Number of components to keep 90% variance: 8


2. KNN Classification & Evaluation :

Once the dimensions are reduced (e.g., from 13 features to 7 in the Wine dataset), you train the KNN on the reduced coordinates.

Evaluation: Use Cross-Validation (specifically Stratified K-Fold) rather than a single split. In medical datasets with small samples, a single split might be unrepresentative. Use a Confusion Matrix to ensure no specific cancer type (or wine class) is being misclassified consistently.

3. Justifying the Pipeline to Stakeholders:

To justify this to a non-technical audience, emphasize these four "Robustness Pillars":

* Noise Filtration: High-dimensional data is "noisy." PCA acts as a filter, keeping the biological "signal" and discarding random fluctuations (low-variance components).

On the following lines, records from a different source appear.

/-! ### onSlot -/
@[simp] theorem onSlot_pending (d : DieId) (k : Nat) (f : Slot → Slot) : (onSlot d k f s).pending = s.pending := by unfold onSlot; split <;> rfl
@[simp] theorem onSlot_time (d : DieId) (k : Nat) (f : Slot → Slot) : (onSlot d k f s).time = s.time := by unfold onSlot; split <;> rfl
@[simp] theorem onSlot_regs (d : DieId) (k : Nat) (f : Slot → Slot) : (onSlot d k f s).regs = s.regs := by unfold onSlot; split <;> rfl
@[simp] theorem onSlot_sel (d : DieId) (k : Nat) (f : Slot → Slot) : (onSlot d k f s).sel = s.sel := by unfold onSlot; split <;> rfl
@[simp] theorem onSlot_hiLatch (d : DieId) (k : Nat) (f : Slot → Slot) : (onSlot d k f s).hiLatch = s.hiLatch := by unfold onSlot; split <;> rfl
@[simp] theorem onSlot_loShadow (d : DieId) (k : Nat) (f : Slot → Slot) : (onSlot d k f s).loShadow = s.loShadow := by unfold onSlot; split <;> rfl
@[simp] theorem onSlot_tally (d : DieId) (k : Nat) (f : Slot → Slot) : (onSlot d k f s).tally = s.tally := by unfold onSlot; split <;> rfl
@[simp] theorem onSlot_snap (d : DieId) (k : Nat) (f : Slot → Slot) : (onSlot d k f s).snap = s.snap := by unfold onSlot; split <;> rfl
@[simp] theorem onSlot_rem (d : DieId) (k : Nat) (f : Slot → Slot) : (onSlot d k f s).rem = s.rem := by unfold onSlot; split <;> rfl
@[simp] theorem onSlot_mem (d : DieId) (k : Nat) (f : Slot → Slot) : (onSlot d k f s).mem = s.mem := by unfold onSlot; split <;> rfl
@[simp] theorem onSlot_hostMem (d : DieId) (k : Nat) (f : Slot → Slot) : (onSlot d k f s).hostMem = s.hostMem := by unfold onSlot; split <;> rfl
@[simp] theorem onSlot_errs (d : DieId) (k : Nat) (f : Slot → Slot) : (onSlot d k f s).errs = s.errs := by unfold onSlot; split <;> rfl
@[simp] theorem onSlot_ports (d : DieId) (k : Nat) (f : Slot → Slot) : (onSlot d k f s).ports = s.ports := by unfold onSlot; split <;> rfl
@[simp] theorem onSlot_master (d : DieId) (k : Nat) (f : Slot → Slot) : (onSlot d k f s).master = s.master := by unfold onSlot; split <;> rfl
@[simp] theorem onSlot_done (d : DieId) (k : Nat) (f : Slot → Slot) : (onSlot d k f s).done = s.done := by unfold onSlot; split <;> rfl
@[simp] theorem onSlot_stw (d : DieId) (k : Nat) (f : Slot → Slot) : (onSlot d k f s).stw = s.stw := by unfold onSlot; split <;> rfl
@[simp] theorem onSlot_queues (d : DieId) (k : Nat) (f : Slot → Slot) : (onSlot d k f s).queues = s.queues := by unfold onSlot; split <;> rfl
@[simp] theorem onSlot_out (d : DieId) (k : Nat) (f : Slot → Slot) : (onSlot d k f s).out = s.out := by unfold onSlot; split <;> rfl
@[simp] theorem onSlot_fresh (d : DieId) (k : Nat) (f : Slot → Slot) : (onSlot d k f s).fresh = s.fresh := by unfold onSlot; split <;> rfl

end Sys2Proof.Machine
end

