-- ==== Sys2Proof/Laws/WfStep.lean ====
section
/-!
SUPPORT. Laws/WfStep.lean: what Machine/Step.lean changes of the sparse maps of the package keeps their canonical form.
-/
namespace Sys2Proof.Machine

theorem wf_stretchClock (d : DieId) {s : State} (hs : s.wf = true) :
    State.wf (stretchClock d s) = true := by
  unfold stretchClock
  repeat' first
    | intro _ | with_reducible assumption | with_reducible apply wf_tallyQty | with_reducible apply wf_ite
    | with_reducible apply wf_ite_fst | dsimp only | split

theorem wf_dieClock (d : DieId) {s : State} (hs : s.wf = true) :
    State.wf (dieClock d s) = true := by
  unfold dieClock
  repeat' first
    | intro _ | with_reducible assumption | with_reducible apply wf_tickRelease | with_reducible apply wf_chargeShadow
    | with_reducible apply wf_chargePhase | with_reducible apply wf_stretchClock | dsimp only

theorem wf_idleStep {s : State} (hs : s.wf = true) :
    State.wf (idleStep s) = true := by
  unfold idleStep
  repeat' first
    | intro _ | with_reducible assumption | with_reducible apply wf_clocked | with_reducible apply wf_forEach
    | with_reducible apply wf_dieClock | with_reducible apply wf_ite | with_reducible apply wf_ite_fst
    | with_reducible apply wf_chargePhase | dsimp only | simp only [wf_mk] | split

theorem wf_State.withFetchWord {s : State} (nbits w : Nat) (hs : s.wf = true) :
    State.wf (State.withFetchWord s nbits w) = true := by
  unfold State.withFetchWord
  repeat' first
    | intro _ | with_reducible assumption | (refine wf_of_eq (by assumption) ?_) | dsimp only | simp only [wf_mk]
    | split

end Sys2Proof.Machine
end

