-- ==== Sys2Proof/Tests/Slice0.lean ====
section
/-!
SUPPORT. Slice0.lean: the author's tests. A state and operands that meet the hypotheses of every statement, clause by clause; commands
that WellFormed refuses, one for each of its checks; and values of the manual's own tables.
-/
open Sys2Proof Sys2Proof.Machine
namespace Sys2Proof.Tests
set_option Elab.async false

/-! ### States to stand on -/

/-- Fields set one after another. -/
def sets (l : List (Nat × Fld × Nat)) (s : State) : State := l.foldl (fun s e => sf e.1 e.2.1 e.2.2 s) s

/-- A package in READY with every die live. -/
def up : State := sets ((pgBOOT, BOOT_STAT_STAGE, 4) :: (List.finRange 4).map fun d => (pgHTSof d, HTS_DIE_STATE, 2)) State.reset

/-- A write passes, as a Bool. -/
def mayWriteB (r : Req) (a : Nat) (v : W) (s : State) : Bool :=
  reqActs s r && !wakesWrite r a v s && s.stw.csJob.isNone &&
    match checkAccess r a 4 true s with
    | .ok l => !sealBars s l v && formOk l.spec v
    | .error _ => false

/-- The Bool says what the statements' premise says. -/
theorem mayWrite_of {r : Req} {a : Nat} {v : W} {s : State} (h : mayWriteB r a v s = true) : mayWrite r a v s := by
  unfold mayWriteB at h
  cases hc : checkAccess r a 4 true s with
  | error e => simp [hc] at h
  | ok l =>
    simp [hc] at h
    exact ⟨h.1.1.1, h.1.1.2, h.1.2, l, hc, h.2.1, h.2.2⟩

/-- The same for a write of one field. -/
theorem mayAsk_of {r : Req} {p : Nat} {f : Fld} {n : Nat} {keep : List Fld} {s : State}
    (h : mayWriteB r (p + f.off) (setFld (keeping s p keep) f n) s = true) : mayAsk r p f n keep s := mayWrite_of h

/-- The location an access reaches when it passes every check of R40. -/
def loc? (r : Req) (a w : Nat) (write : Bool) (s : State) : Option Loc :=
  match checkAccess r a w write s with
  | .ok l => some l
  | .error _ => none

/-- A location reached is an access that passes. -/
theorem loc?_ok {r : Req} {a w : Nat} {write : Bool} {s : State} {l : Loc} (h : loc? r a w write s = some l) :
    checkAccess r a w write s = .ok l := by
  unfold loc? at h
  split at h
  · next m e => rw [e]; exact congrArg _ (Option.some.inj h)
  · cases h

/-- An access that passes reaches a location. -/
theorem ok_of_isSome {r : Req} {a w : Nat} {write : Bool} {s : State} (h : (loc? r a w write s).isSome = true) :
    ∃ l, checkAccess r a w write s = .ok l := by
  obtain ⟨l, hl⟩ := Option.isSome_iff_exists.mp h
  exact ⟨l, loc?_ok hl⟩

/-- A pair with a known second part. -/
theorem pair_of {α β : Type} {x : α × β} {b : β} (h : x.2 = b) : ∃ a, x = (a, b) := ⟨x.1, by rw [← h]⟩

/-- A triple with a known second part. -/
theorem triple_of {α β γ : Type} {x : α × β × γ} {b : β} (h : x.2.1 = b) : ∃ a c, x = (a, b, c) := ⟨x.1, x.2.2, by rw [← h]⟩

/-- Changes one die. -/
def die (d : DieId) (f : Die → Die) (s : State) : State := { s with dies := s.dies.set d (f s.dies[d]) }

/-- Changes what the steward keeps. -/
def stw (f : Steward → Steward) (s : State) : State := { s with stw := f s.stw }

/-- Little-endian fields in package memory: address, bytes, value. -/
def mems (l : List (Nat × Nat × Nat)) (s : State) : State :=
  { s with mem := l.foldl (fun m e => ssetList zb m e.1 (leBytes e.2.1 e.2.2)) s.mem }

/-- Fields of task `t` of a test graph (R94). -/
def task (t : Nat) (l : List (Nat × Nat × Nat)) : List (Nat × Nat × Nat) := l.map fun e => (0x140 + 128 * t + e.1, e.2.1, e.2.2)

* Preventing "Distance Collapse": In high dimensions, every patient looks equally different from every other patient. By reducing dimensions, we restore the "similarity" metric that KNN needs to work.

* Computational Efficiency: Medical diagnostics require speed. Processing 10 components instead of 20,000 genes allows for near-instant results.

* Reduced Overfitting: By limiting the "degrees of freedom" the model has, we force KNN to focus on the most significant patterns, making the model generalize better to new patients.